Besides my wonky code, which seems to work, I have a bigger problem. A lot of memory is used when this code runs. The tiflist can only get through the first 4 files of the list and by then RAM, which is 16 GB on my laptop, is completely consumed. I'm pretty sure it's the connections to the Google Drive, since the cache for the drive stream is at least 8 GB. I guess each raster is staying open after being connected to in the Google Drive? I don't know how to confirm that.
I think I need to get the function to clear out all of the objects that are created, e.g. temras, rasmatx, tempol, etc., after processing each raster, but I'm not sure how to do that. I did try adding rm(temras ...) to the end of the function, but when I did that, there was no output at all from the function after 10 minutes and by then, I've usually got the first 3 rasters processed.

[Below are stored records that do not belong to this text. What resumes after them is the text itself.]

@[simp] theorem emit_time (s : State) (m : OutMsg) : (s.emit m).time = s.time := (emit_quiet s m).time
@[simp] theorem emit_clk (s : State) (m : OutMsg) : (s.emit m).clk = s.clk := (emit_quiet s m).clk
@[simp] theorem emit_sheaf (s : State) (m : OutMsg) : (s.emit m).sheaf = s.sheaf := (emit_quiet s m).sheaf
@[simp] theorem emit_til (s : State) (m : OutMsg) : (s.emit m).til = s.til := (emit_quiet s m).til
@[simp] theorem emit_convs (s : State) (m : OutMsg) : (s.emit m).convs = s.convs := (emit_quiet s m).convs
@[simp] theorem emit_dacs (s : State) (m : OutMsg) : (s.emit m).dacs = s.dacs := (emit_quiet s m).dacs
@[simp] theorem emit_cal (s : State) (m : OutMsg) : (s.emit m).cal = s.cal := (emit_quiet s m).cal
@[simp] theorem emit_keep (s : State) (m : OutMsg) : (s.emit m).keep = s.keep := (emit_quiet s m).keep
@[simp] theorem emit_husk (s : State) (m : OutMsg) : (s.emit m).husk = s.husk := (emit_quiet s m).husk
@[simp] theorem emit_pin (s : State) (m : OutMsg) : (s.emit m).pin = s.pin := (emit_quiet s m).pin
@[simp] theorem emit_mon (s : State) (m : OutMsg) : (s.emit m).mon = s.mon := (emit_quiet s m).mon
@[simp] theorem emit_pending (s : State) (m : OutMsg) : (s.emit m).pending = s.pending := (emit_quiet s m).pending

@[simp] theorem hostWrite_time (s : State) (a : Nat) (b : Bytes) : (s.hostWrite a b).time = s.time := (hostWrite_quiet s a b).time
@[simp] theorem hostWrite_clk (s : State) (a : Nat) (b : Bytes) : (s.hostWrite a b).clk = s.clk := (hostWrite_quiet s a b).clk
@[simp] theorem hostWrite_sheaf (s : State) (a : Nat) (b : Bytes) : (s.hostWrite a b).sheaf = s.sheaf := (hostWrite_quiet s a b).sheaf
@[simp] theorem hostWrite_til (s : State) (a : Nat) (b : Bytes) : (s.hostWrite a b).til = s.til := (hostWrite_quiet s a b).til
@[simp] theorem hostWrite_convs (s : State) (a : Nat) (b : Bytes) : (s.hostWrite a b).convs = s.convs := (hostWrite_quiet s a b).convs
@[simp] theorem hostWrite_dacs (s : State) (a : Nat) (b : Bytes) : (s.hostWrite a b).dacs = s.dacs := (hostWrite_quiet s a b).dacs
@[simp] theorem hostWrite_cal (s : State) (a : Nat) (b : Bytes) : (s.hostWrite a b).cal = s.cal := (hostWrite_quiet s a b).cal
@[simp] theorem hostWrite_keep (s : State) (a : Nat) (b : Bytes) : (s.hostWrite a b).keep = s.keep := (hostWrite_quiet s a b).keep
@[simp] theorem hostWrite_husk (s : State) (a : Nat) (b : Bytes) : (s.hostWrite a b).husk = s.husk := (hostWrite_quiet s a b).husk
@[simp] theorem hostWrite_pin (s : State) (a : Nat) (b : Bytes) : (s.hostWrite a b).pin = s.pin := (hostWrite_quiet s a b).pin
@[simp] theorem hostWrite_mon (s : State) (a : Nat) (b : Bytes) : (s.hostWrite a b).mon = s.mon := (hostWrite_quiet s a b).mon
@[simp] theorem hostWrite_pending (s : State) (a : Nat) (b : Bytes) : (s.hostWrite a b).pending = s.pending := (hostWrite_quiet s a b).pending

@[simp] theorem raiseVec_time (s : State) (v : Nat) : (s.raiseVec v).time = s.time := (raiseVec_quiet s v).time
@[simp] theorem raiseVec_clk (s : State) (v : Nat) : (s.raiseVec v).clk = s.clk := (raiseVec_quiet s v).clk
@[simp] theorem raiseVec_sheaf (s : State) (v : Nat) : (s.raiseVec v).sheaf = s.sheaf := (raiseVec_quiet s v).sheaf
@[simp] theorem raiseVec_til (s : State) (v : Nat) : (s.raiseVec v).til = s.til := (raiseVec_quiet s v).til
@[simp] theorem raiseVec_convs (s : State) (v : Nat) : (s.raiseVec v).convs = s.convs := (raiseVec_quiet s v).convs
@[simp] theorem raiseVec_dacs (s : State) (v : Nat) : (s.raiseVec v).dacs = s.dacs := (raiseVec_quiet s v).dacs
@[simp] theorem raiseVec_cal (s : State) (v : Nat) : (s.raiseVec v).cal = s.cal := (raiseVec_quiet s v).cal
@[simp] theorem raiseVec_keep (s : State) (v : Nat) : (s.raiseVec v).keep = s.keep := (raiseVec_quiet s v).keep
@[simp] theorem raiseVec_husk (s : State) (v : Nat) : (s.raiseVec v).husk = s.husk := (raiseVec_quiet s v).husk
@[simp] theorem raiseVec_pin (s : State) (v : Nat) : (s.raiseVec v).pin = s.pin := (raiseVec_quiet s v).pin
@[simp] theorem raiseVec_mon (s : State) (v : Nat) : (s.raiseVec v).mon = s.mon := (raiseVec_quiet s v).mon
@[simp] theorem raiseVec_pending (s : State) (v : Nat) : (s.raiseVec v).pending = s.pending := (raiseVec_quiet s v).pending

@[simp] theorem log_time (s : State) (code level idx a0 a1 : Nat) : (s.log code level idx a0 a1).time = s.time := (log_quiet s code level idx a0 a1).time
@[simp] theorem log_clk (s : State) (code level idx a0 a1 : Nat) : (s.log code level idx a0 a1).clk = s.clk := (log_quiet s code level idx a0 a1).clk
@[simp] theorem log_sheaf (s : State) (code level idx a0 a1 : Nat) : (s.log code level idx a0 a1).sheaf = s.sheaf := (log_quiet s code level idx a0 a1).sheaf
@[simp] theorem log_til (s : State) (code level idx a0 a1 : Nat) : (s.log code level idx a0 a1).til = s.til := (log_quiet s code level idx a0 a1).til
@[simp] theorem log_convs (s : State) (code level idx a0 a1 : Nat) : (s.log code level idx a0 a1).convs = s.convs := (log_quiet s code level idx a0 a1).convs
@[simp] theorem log_dacs (s : State) (code level idx a0 a1 : Nat) : (s.log code level idx a0 a1).dacs = s.dacs := (log_quiet s code level idx a0 a1).dacs
@[simp] theorem log_cal (s : State) (code level idx a0 a1 : Nat) : (s.log code level idx a0 a1).cal = s.cal := (log_quiet s code level idx a0 a1).cal
@[simp] theorem log_keep (s : State) (code level idx a0 a1 : Nat) : (s.log code level idx a0 a1).keep = s.keep := (log_quiet s code level idx a0 a1).keep
@[simp] theorem log_husk (s : State) (code level idx a0 a1 : Nat) : (s.log code level idx a0 a1).husk = s.husk := (log_quiet s code level idx a0 a1).husk
@[simp] theorem log_pin (s : State) (code level idx a0 a1 : Nat) : (s.log code level idx a0 a1).pin = s.pin := (log_quiet s code level idx a0 a1).pin
@[simp] theorem log_mon (s : State) (code level idx a0 a1 : Nat) : (s.log code level idx a0 a1).mon = s.mon := (log_quiet s code level idx a0 a1).mon
@[simp] theorem log_pending (s : State) (code level idx a0 a1 : Nat) : (s.log code level idx a0 a1).pending = s.pending := (log_quiet s code level idx a0 a1).pending

@[simp] theorem bumpN_time (s : State) (u k n : Nat) : (s.bumpN u k n).time = s.time := (bumpN_quiet s u k n).time
@[simp] theorem bumpN_clk (s : State) (u k n : Nat) : (s.bumpN u k n).clk = s.clk := (bumpN_quiet s u k n).clk
@[simp] theorem bumpN_sheaf (s : State) (u k n : Nat) : (s.bumpN u k n).sheaf = s.sheaf := (bumpN_quiet s u k n).sheaf
@[simp] theorem bumpN_til (s : State) (u k n : Nat) : (s.bumpN u k n).til = s.til := (bumpN_quiet s u k n).til
@[simp] theorem bumpN_convs (s : State) (u k n : Nat) : (s.bumpN u k n).convs = s.convs := (bumpN_quiet s u k n).convs
@[simp] theorem bumpN_dacs (s : State) (u k n : Nat) : (s.bumpN u k n).dacs = s.dacs := (bumpN_quiet s u k n).dacs
@[simp] theorem bumpN_cal (s : State) (u k n : Nat) : (s.bumpN u k n).cal = s.cal := (bumpN_quiet s u k n).cal
@[simp] theorem bumpN_keep (s : State) (u k n : Nat) : (s.bumpN u k n).keep = s.keep := (bumpN_quiet s u k n).keep
@[simp] theorem bumpN_husk (s : State) (u k n : Nat) : (s.bumpN u k n).husk = s.husk := (bumpN_quiet s u k n).husk
@[simp] theorem bumpN_pin (s : State) (u k n : Nat) : (s.bumpN u k n).pin = s.pin := (bumpN_quiet s u k n).pin
@[simp] theorem bumpN_mon (s : State) (u k n : Nat) : (s.bumpN u k n).mon = s.mon := (bumpN_quiet s u k n).mon
@[simp] theorem bumpN_pending (s : State) (u k n : Nat) : (s.bumpN u k n).pending = s.pending := (bumpN_quiet s u k n).pending
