/-! ### `State.setHnd` -/

@[simp] theorem State.setHnd_time (s : State) (n : Nat) (v : Hnd) : (s.setHnd n v).time = s.time := rfl
@[simp] theorem State.setHnd_host (s : State) (n : Nat) (v : Hnd) : (s.setHnd n v).host = s.host := rfl
@[simp] theorem State.setHnd_clk (s : State) (n : Nat) (v : Hnd) : (s.setHnd n v).clk = s.clk := rfl
@[simp] theorem State.setHnd_sheaf (s : State) (n : Nat) (v : Hnd) : (s.setHnd n v).sheaf = s.sheaf := rfl
@[simp] theorem State.setHnd_til (s : State) (n : Nat) (v : Hnd) : (s.setHnd n v).til = s.til := rfl
@[simp] theorem State.setHnd_convs (s : State) (n : Nat) (v : Hnd) : (s.setHnd n v).convs = s.convs := rfl
@[simp] theorem State.setHnd_dacs (s : State) (n : Nat) (v : Hnd) : (s.setHnd n v).dacs = s.dacs := rfl
@[simp] theorem State.setHnd_cal (s : State) (n : Nat) (v : Hnd) : (s.setHnd n v).cal = s.cal := rfl
@[simp] theorem State.setHnd_keep (s : State) (n : Nat) (v : Hnd) : (s.setHnd n v).keep = s.keep := rfl
@[simp] theorem State.setHnd_fab (s : State) (n : Nat) (v : Hnd) : (s.setHnd n v).fab = s.fab := rfl
@[simp] theorem State.setHnd_boot (s : State) (n : Nat) (v : Hnd) : (s.setHnd n v).boot = s.boot := rfl
@[simp] theorem State.setHnd_husk (s : State) (n : Nat) (v : Hnd) : (s.setHnd n v).husk = s.husk := rfl
@[simp] theorem State.setHnd_pin (s : State) (n : Nat) (v : Hnd) : (s.setHnd n v).pin = s.pin := rfl
@[simp] theorem State.setHnd_mon (s : State) (n : Nat) (v : Hnd) : (s.setHnd n v).mon = s.mon := rfl
@[simp] theorem State.setHnd_out (s : State) (n : Nat) (v : Hnd) : (s.setHnd n v).out = s.out := rfl
@[simp] theorem State.setHnd_freeCtr (s : State) (n : Nat) (v : Hnd) : (s.setHnd n v).freeCtr = s.freeCtr := rfl
@[simp] theorem State.setHnd_pending (s : State) (n : Nat) (v : Hnd) : (s.setHnd n v).pending = s.pending := rfl
@[simp] theorem State.setHnd_chip_restarting (s : State) (n : Nat) (v : Hnd) : (s.setHnd n v).chip.restarting = s.chip.restarting := rfl
@[simp] theorem State.setHnd_chip_failed (s : State) (n : Nat) (v : Hnd) : (s.setHnd n v).chip.failed = s.chip.failed := rfl
@[simp] theorem State.setHnd_chip_restartFrom (s : State) (n : Nat) (v : Hnd) : (s.setHnd n v).chip.restartFrom = s.chip.restartFrom := rfl
@[simp] theorem State.setHnd_chip_dogs (s : State) (n : Nat) (v : Hnd) : (s.setHnd n v).chip.dogs = s.chip.dogs := rfl
@[simp] theorem State.setHnd_chip_mgmtFw (s : State) (n : Nat) (v : Hnd) : (s.setHnd n v).chip.mgmtFw = s.chip.mgmtFw := rfl
@[simp] theorem State.setHnd_chip_regionFw (s : State) (n : Nat) (v : Hnd) : (s.setHnd n v).chip.regionFw = s.chip.regionFw := rfl
@[simp] theorem State.setHnd_chip_serial (s : State) (n : Nat) (v : Hnd) : (s.setHnd n v).chip.serial = s.chip.serial := rfl
@[simp] theorem State.setHnd_chip_persona (s : State) (n : Nat) (v : Hnd) : (s.setHnd n v).chip.persona = s.chip.persona := rfl
@[simp] theorem State.setHnd_chip_sparesWarm (s : State) (n : Nat) (v : Hnd) : (s.setHnd n v).chip.sparesWarm = s.chip.sparesWarm := rfl
@[simp] theorem State.setHnd_chip_resetCause (s : State) (n : Nat) (v : Hnd) : (s.setHnd n v).chip.resetCause = s.chip.resetCause := rfl
@[simp] theorem State.setHnd_chip_log (s : State) (n : Nat) (v : Hnd) : (s.setHnd n v).chip.log = s.chip.log := rfl
@[simp] theorem State.setHnd_chip_drained (s : State) (n : Nat) (v : Hnd) : (s.setHnd n v).chip.drained = s.chip.drained := rfl
@[simp] theorem State.setHnd_chip_lostUndrained (s : State) (n : Nat) (v : Hnd) : (s.setHnd n v).chip.lostUndrained = s.chip.lostUndrained := rfl
@[simp] theorem State.setHnd_chip_afterLoss (s : State) (n : Nat) (v : Hnd) : (s.setHnd n v).chip.afterLoss = s.chip.afterLoss := rfl
@[simp] theorem State.setHnd_chip_heldLog (s : State) (n : Nat) (v : Hnd) : (s.setHnd n v).chip.heldLog = s.chip.heldLog := rfl
@[simp] theorem State.setHnd_chip_heldFinals (s : State) (n : Nat) (v : Hnd) : (s.setHnd n v).chip.heldFinals = s.chip.heldFinals := rfl
@[simp] theorem State.setHnd_chip_counters (s : State) (n : Nat) (v : Hnd) : (s.setHnd n v).chip.counters = s.chip.counters := rfl
@[simp] theorem State.setHnd_chip_freeSlots (s : State) (n : Nat) (v : Hnd) : (s.setHnd n v).chip.freeSlots = s.chip.freeSlots := rfl
@[simp] theorem State.setHnd_chip_accSeq (s : State) (n : Nat) (v : Hnd) : (s.setHnd n v).chip.accSeq = s.chip.accSeq := rfl

/-! ### `State.setCtr` -/

@[simp] theorem State.setCtr_time (s : State) (u k : Nat) (v : Ctr) : (s.setCtr u k v).time = s.time := rfl
@[simp] theorem State.setCtr_host (s : State) (u k : Nat) (v : Ctr) : (s.setCtr u k v).host = s.host := rfl
@[simp] theorem State.setCtr_clk (s : State) (u k : Nat) (v : Ctr) : (s.setCtr u k v).clk = s.clk := rfl
@[simp] theorem State.setCtr_sheaf (s : State) (u k : Nat) (v : Ctr) : (s.setCtr u k v).sheaf = s.sheaf := rfl
@[simp] theorem State.setCtr_til (s : State) (u k : Nat) (v : Ctr) : (s.setCtr u k v).til = s.til := rfl
@[simp] theorem State.setCtr_convs (s : State) (u k : Nat) (v : Ctr) : (s.setCtr u k v).convs = s.convs := rfl
@[simp] theorem State.setCtr_dacs (s : State) (u k : Nat) (v : Ctr) : (s.setCtr u k v).dacs = s.dacs := rfl
@[simp] theorem State.setCtr_cal (s : State) (u k : Nat) (v : Ctr) : (s.setCtr u k v).cal = s.cal := rfl
@[simp] theorem State.setCtr_keep (s : State) (u k : Nat) (v : Ctr) : (s.setCtr u k v).keep = s.keep := rfl
@[simp] theorem State.setCtr_fab (s : State) (u k : Nat) (v : Ctr) : (s.setCtr u k v).fab = s.fab := rfl
@[simp] theorem State.setCtr_boot (s : State) (u k : Nat) (v : Ctr) : (s.setCtr u k v).boot = s.boot := rfl
@[simp] theorem State.setCtr_husk (s : State) (u k : Nat) (v : Ctr) : (s.setCtr u k v).husk = s.husk := rfl
@[simp] theorem State.setCtr_pin (s : State) (u k : Nat) (v : Ctr) : (s.setCtr u k v).pin = s.pin := rfl
@[simp] theorem State.setCtr_mon (s : State) (u k : Nat) (v : Ctr) : (s.setCtr u k v).mon = s.mon := rfl
@[simp] theorem State.setCtr_out (s : State) (u k : Nat) (v : Ctr) : (s.setCtr u k v).out = s.out := rfl
@[simp] theorem State.setCtr_freeCtr (s : State) (u k : Nat) (v : Ctr) : (s.setCtr u k v).freeCtr = s.freeCtr := rfl
@[simp] theorem State.setCtr_pending (s : State) (u k : Nat) (v : Ctr) : (s.setCtr u k v).pending = s.pending := rfl
@[simp] theorem State.setCtr_chip_restarting (s : State) (u k : Nat) (v : Ctr) : (s.setCtr u k v).chip.restarting = s.chip.restarting := rfl
@[simp] theorem State.setCtr_chip_failed (s : State) (u k : Nat) (v : Ctr) : (s.setCtr u k v).chip.failed = s.chip.failed := rfl
@[simp] theorem State.setCtr_chip_restartFrom (s : State) (u k : Nat) (v : Ctr) : (s.setCtr u k v).chip.restartFrom = s.chip.restartFrom := rfl
@[simp] theorem State.setCtr_chip_dogs (s : State) (u k : Nat) (v : Ctr) : (s.setCtr u k v).chip.dogs = s.chip.dogs := rfl
@[simp] theorem State.setCtr_chip_mgmtFw (s : State) (u k : Nat) (v : Ctr) : (s.setCtr u k v).chip.mgmtFw = s.chip.mgmtFw := rfl
@[simp] theorem State.setCtr_chip_regionFw (s : State) (u k : Nat) (v : Ctr) : (s.setCtr u k v).chip.regionFw = s.chip.regionFw := rfl
@[simp] theorem State.setCtr_chip_serial (s : State) (u k : Nat) (v : Ctr) : (s.setCtr u k v).chip.serial = s.chip.serial := rfl
@[simp] theorem State.setCtr_chip_persona (s : State) (u k : Nat) (v : Ctr) : (s.setCtr u k v).chip.persona = s.chip.persona := rfl
@[simp] theorem State.setCtr_chip_sparesWarm (s : State) (u k : Nat) (v : Ctr) : (s.setCtr u k v).chip.sparesWarm = s.chip.sparesWarm := rfl
@[simp] theorem State.setCtr_chip_resetCause (s : State) (u k : Nat) (v : Ctr) : (s.setCtr u k v).chip.resetCause = s.chip.resetCause := rfl
@[simp] theorem State.setCtr_chip_log (s : State) (u k : Nat) (v : Ctr) : (s.setCtr u k v).chip.log = s.chip.log := rfl
@[simp] theorem State.setCtr_chip_drained (s : State) (u k : Nat) (v : Ctr) : (s.setCtr u k v).chip.drained = s.chip.drained := rfl
@[simp] theorem State.setCtr_chip_lostUndrained (s : State) (u k : Nat) (v : Ctr) : (s.setCtr u k v).chip.lostUndrained = s.chip.lostUndrained := rfl
@[simp] theorem State.setCtr_chip_afterLoss (s : State) (u k : Nat) (v : Ctr) : (s.setCtr u k v).chip.afterLoss = s.chip.afterLoss := rfl
@[simp] theorem State.setCtr_chip_heldLog (s : State) (u k : Nat) (v : Ctr) : (s.setCtr u k v).chip.heldLog = s.chip.heldLog := rfl
@[simp] theorem State.setCtr_chip_heldFinals (s : State) (u k : Nat) (v : Ctr) : (s.setCtr u k v).chip.heldFinals = s.chip.heldFinals := rfl
@[simp] theorem State.setCtr_chip_handles (s : State) (u k : Nat) (v : Ctr) : (s.setCtr u k v).chip.handles = s.chip.handles := rfl
@[simp] theorem State.setCtr_chip_freeSlots (s : State) (u k : Nat) (v : Ctr) : (s.setCtr u k v).chip.freeSlots = s.chip.freeSlots := rfl
@[simp] theorem State.setCtr_chip_accSeq (s : State) (u k : Nat) (v : Ctr) : (s.setCtr u k v).chip.accSeq = s.chip.accSeq := rfl

/-! ### `State.setGck` -/

@[simp] theorem State.setGck_time (s : State) (n : Nat) (v : Gck) : (s.setGck n v).time = s.time := rfl
@[simp] theorem State.setGck_chip (s : State) (n : Nat) (v : Gck) : (s.setGck n v).chip = s.chip := rfl
@[simp] theorem State.setGck_host (s : State) (n : Nat) (v : Gck) : (s.setGck n v).host = s.host := rfl
@[simp] theorem State.setGck_sheaf (s : State) (n : Nat) (v : Gck) : (s.setGck n v).sheaf = s.sheaf := rfl
@[simp] theorem State.setGck_til (s : State) (n : Nat) (v : Gck) : (s.setGck n v).til = s.til := rfl
@[simp] theorem State.setGck_convs (s : State) (n : Nat) (v : Gck) : (s.setGck n v).convs = s.convs := rfl
@[simp] theorem State.setGck_dacs (s : State) (n : Nat) (v : Gck) : (s.setGck n v).dacs = s.dacs := rfl
@[simp] theorem State.setGck_cal (s : State) (n : Nat) (v : Gck) : (s.setGck n v).cal = s.cal := rfl
@[simp] theorem State.setGck_keep (s : State) (n : Nat) (v : Gck) : (s.setGck n v).keep = s.keep := rfl
@[simp] theorem State.setGck_fab (s : State) (n : Nat) (v : Gck) : (s.setGck n v).fab = s.fab := rfl
@[simp] theorem State.setGck_boot (s : State) (n : Nat) (v : Gck) : (s.setGck n v).boot = s.boot := rfl
@[simp] theorem State.setGck_husk (s : State) (n : Nat) (v : Gck) : (s.setGck n v).husk = s.husk := rfl
@[simp] theorem State.setGck_pin (s : State) (n : Nat) (v : Gck) : (s.setGck n v).pin = s.pin := rfl
@[simp] theorem State.setGck_mon (s : State) (n : Nat) (v : Gck) : (s.setGck n v).mon = s.mon := rfl
@[simp] theorem State.setGck_out (s : State) (n : Nat) (v : Gck) : (s.setGck n v).out = s.out := rfl
@[simp] theorem State.setGck_freeCtr (s : State) (n : Nat) (v : Gck) : (s.setGck n v).freeCtr = s.freeCtr := rfl
@[simp] theorem State.setGck_pending (s : State) (n : Nat) (v : Gck) : (s.setGck n v).pending = s.pending := rfl
@[simp] theorem State.setGck_clk_refSource (s : State) (n : Nat) (v : Gck) : (s.setGck n v).clk.refSource = s.clk.refSource := rfl
@[simp] theorem State.setGck_clk_refFreq (s : State) (n : Nat) (v : Gck) : (s.setGck n v).clk.refFreq = s.clk.refFreq := rfl
@[simp] theorem State.setGck_clk_refLost (s : State) (n : Nat) (v : Gck) : (s.setGck n v).clk.refLost = s.clk.refLost := rfl
@[simp] theorem State.setGck_clk_lock (s : State) (n : Nat) (v : Gck) : (s.setGck n v).clk.lock = s.clk.lock := rfl
@[simp] theorem State.setGck_clk_upll (s : State) (n : Nat) (v : Gck) : (s.setGck n v).clk.upll = s.clk.upll := rfl
@[simp] theorem State.setGck_clk_syncMode (s : State) (n : Nat) (v : Gck) : (s.setGck n v).clk.syncMode = s.clk.syncMode := rfl
@[simp] theorem State.setGck_clk_syncPeriod (s : State) (n : Nat) (v : Gck) : (s.setGck n v).clk.syncPeriod = s.clk.syncPeriod := rfl
@[simp] theorem State.setGck_clk_syncLast (s : State) (n : Nat) (v : Gck) : (s.setGck n v).clk.syncLast = s.clk.syncLast := rfl
@[simp] theorem State.setGck_clk_bootSync (s : State) (n : Nat) (v : Gck) : (s.setGck n v).clk.bootSync = s.clk.bootSync := rfl
@[simp] theorem State.setGck_clk_tbPreset (s : State) (n : Nat) (v : Gck) : (s.setGck n v).clk.tbPreset = s.clk.tbPreset := rfl
@[simp] theorem State.setGck_clk_lanes (s : State) (n : Nat) (v : Gck) : (s.setGck n v).clk.lanes = s.clk.lanes := rfl
@[simp] theorem State.setGck_clk_cmp (s : State) (n : Nat) (v : Gck) : (s.setGck n v).clk.cmp = s.clk.cmp := rfl
@[simp] theorem State.setGck_clk_rephasing (s : State) (n : Nat) (v : Gck) : (s.setGck n v).clk.rephasing = s.clk.rephasing := rfl

/-! ### `State.setUpll` -/

@[simp] theorem State.setUpll_time (s : State) (n : Nat) (v : Upll) : (s.setUpll n v).time = s.time := rfl
@[simp] theorem State.setUpll_chip (s : State) (n : Nat) (v : Upll) : (s.setUpll n v).chip = s.chip := rfl
@[simp] theorem State.setUpll_host (s : State) (n : Nat) (v : Upll) : (s.setUpll n v).host = s.host := rfl
@[simp] theorem State.setUpll_sheaf (s : State) (n : Nat) (v : Upll) : (s.setUpll n v).sheaf = s.sheaf := rfl
@[simp] theorem State.setUpll_til (s : State) (n : Nat) (v : Upll) : (s.setUpll n v).til = s.til := rfl
@[simp] theorem State.setUpll_convs (s : State) (n : Nat) (v : Upll) : (s.setUpll n v).convs = s.convs := rfl
@[simp] theorem State.setUpll_dacs (s : State) (n : Nat) (v : Upll) : (s.setUpll n v).dacs = s.dacs := rfl
@[simp] theorem State.setUpll_cal (s : State) (n : Nat) (v : Upll) : (s.setUpll n v).cal = s.cal := rfl
@[simp] theorem State.setUpll_keep (s : State) (n : Nat) (v : Upll) : (s.setUpll n v).keep = s.keep := rfl
@[simp] theorem State.setUpll_fab (s : State) (n : Nat) (v : Upll) : (s.setUpll n v).fab = s.fab := rfl
@[simp] theorem State.setUpll_boot (s : State) (n : Nat) (v : Upll) : (s.setUpll n v).boot = s.boot := rfl
@[simp] theorem State.setUpll_husk (s : State) (n : Nat) (v : Upll) : (s.setUpll n v).husk = s.husk := rfl
@[simp] theorem State.setUpll_pin (s : State) (n : Nat) (v : Upll) : (s.setUpll n v).pin = s.pin := rfl
@[simp] theorem State.setUpll_mon (s : State) (n : Nat) (v : Upll) : (s.setUpll n v).mon = s.mon := rfl
@[simp] theorem State.setUpll_out (s : State) (n : Nat) (v : Upll) : (s.setUpll n v).out = s.out := rfl
@[simp] theorem State.setUpll_freeCtr (s : State) (n : Nat) (v : Upll) : (s.setUpll n v).freeCtr = s.freeCtr := rfl
@[simp] theorem State.setUpll_pending (s : State) (n : Nat) (v : Upll) : (s.setUpll n v).pending = s.pending := rfl
@[simp] theorem State.setUpll_clk_refSource (s : State) (n : Nat) (v : Upll) : (s.setUpll n v).clk.refSource = s.clk.refSource := rfl
@[simp] theorem State.setUpll_clk_refFreq (s : State) (n : Nat) (v : Upll) : (s.setUpll n v).clk.refFreq = s.clk.refFreq := rfl
@[simp] theorem State.setUpll_clk_refLost (s : State) (n : Nat) (v : Upll) : (s.setUpll n v).clk.refLost = s.clk.refLost := rfl
@[simp] theorem State.setUpll_clk_lock (s : State) (n : Nat) (v : Upll) : (s.setUpll n v).clk.lock = s.clk.lock := rfl
@[simp] theorem State.setUpll_clk_syncMode (s : State) (n : Nat) (v : Upll) : (s.setUpll n v).clk.syncMode = s.clk.syncMode := rfl
@[simp] theorem State.setUpll_clk_syncPeriod (s : State) (n : Nat) (v : Upll) : (s.setUpll n v).clk.syncPeriod = s.clk.syncPeriod := rfl
@[simp] theorem State.setUpll_clk_syncLast (s : State) (n : Nat) (v : Upll) : (s.setUpll n v).clk.syncLast = s.clk.syncLast := rfl
@[simp] theorem State.setUpll_clk_bootSync (s : State) (n : Nat) (v : Upll) : (s.setUpll n v).clk.bootSync = s.clk.bootSync := rfl
@[simp] theorem State.setUpll_clk_tbPreset (s : State) (n : Nat) (v : Upll) : (s.setUpll n v).clk.tbPreset = s.clk.tbPreset := rfl
@[simp] theorem State.setUpll_clk_gck (s : State) (n : Nat) (v : Upll) : (s.setUpll n v).clk.gck = s.clk.gck := rfl
@[simp] theorem State.setUpll_clk_lanes (s : State) (n : Nat) (v : Upll) : (s.setUpll n v).clk.lanes = s.clk.lanes := rfl
@[simp] theorem State.setUpll_clk_cmp (s : State) (n : Nat) (v : Upll) : (s.setUpll n v).clk.cmp = s.clk.cmp := rfl
@[simp] theorem State.setUpll_clk_rephasing (s : State) (n : Nat) (v : Upll) : (s.setUpll n v).clk.rephasing = s.clk.rephasing := rfl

27/Oct EDIT after comments from RobertHijmans. It seems that the states with large geographic extents are causing problems with rasterToPolygons(). I edited the code from the way it works for me locally to work with the demo data I included, since RobertHijmans pointed out it wasn't functional. So I hope this is now reproducible.
I feel silly answering my own question, but here it is: the rasterToPolygons function is notoriously slow. I was unaware of this issue. I waited 30 minutes before killing the process with no result in one of my attempts. It works on the conditions I require for rasters for Alabama and Arkansas for example, but not California.
A submitted solution, which I am in the process of testing, comes from this GitHub repo. The test is ongoing at 12 minutes, so I don't know if it works for an object as large as California. I don't want to copy and paste someone else's code in an answer to my own question.
One of the comments suggested using profvis, but I couldn't really figure out the output. And it hung with the process too.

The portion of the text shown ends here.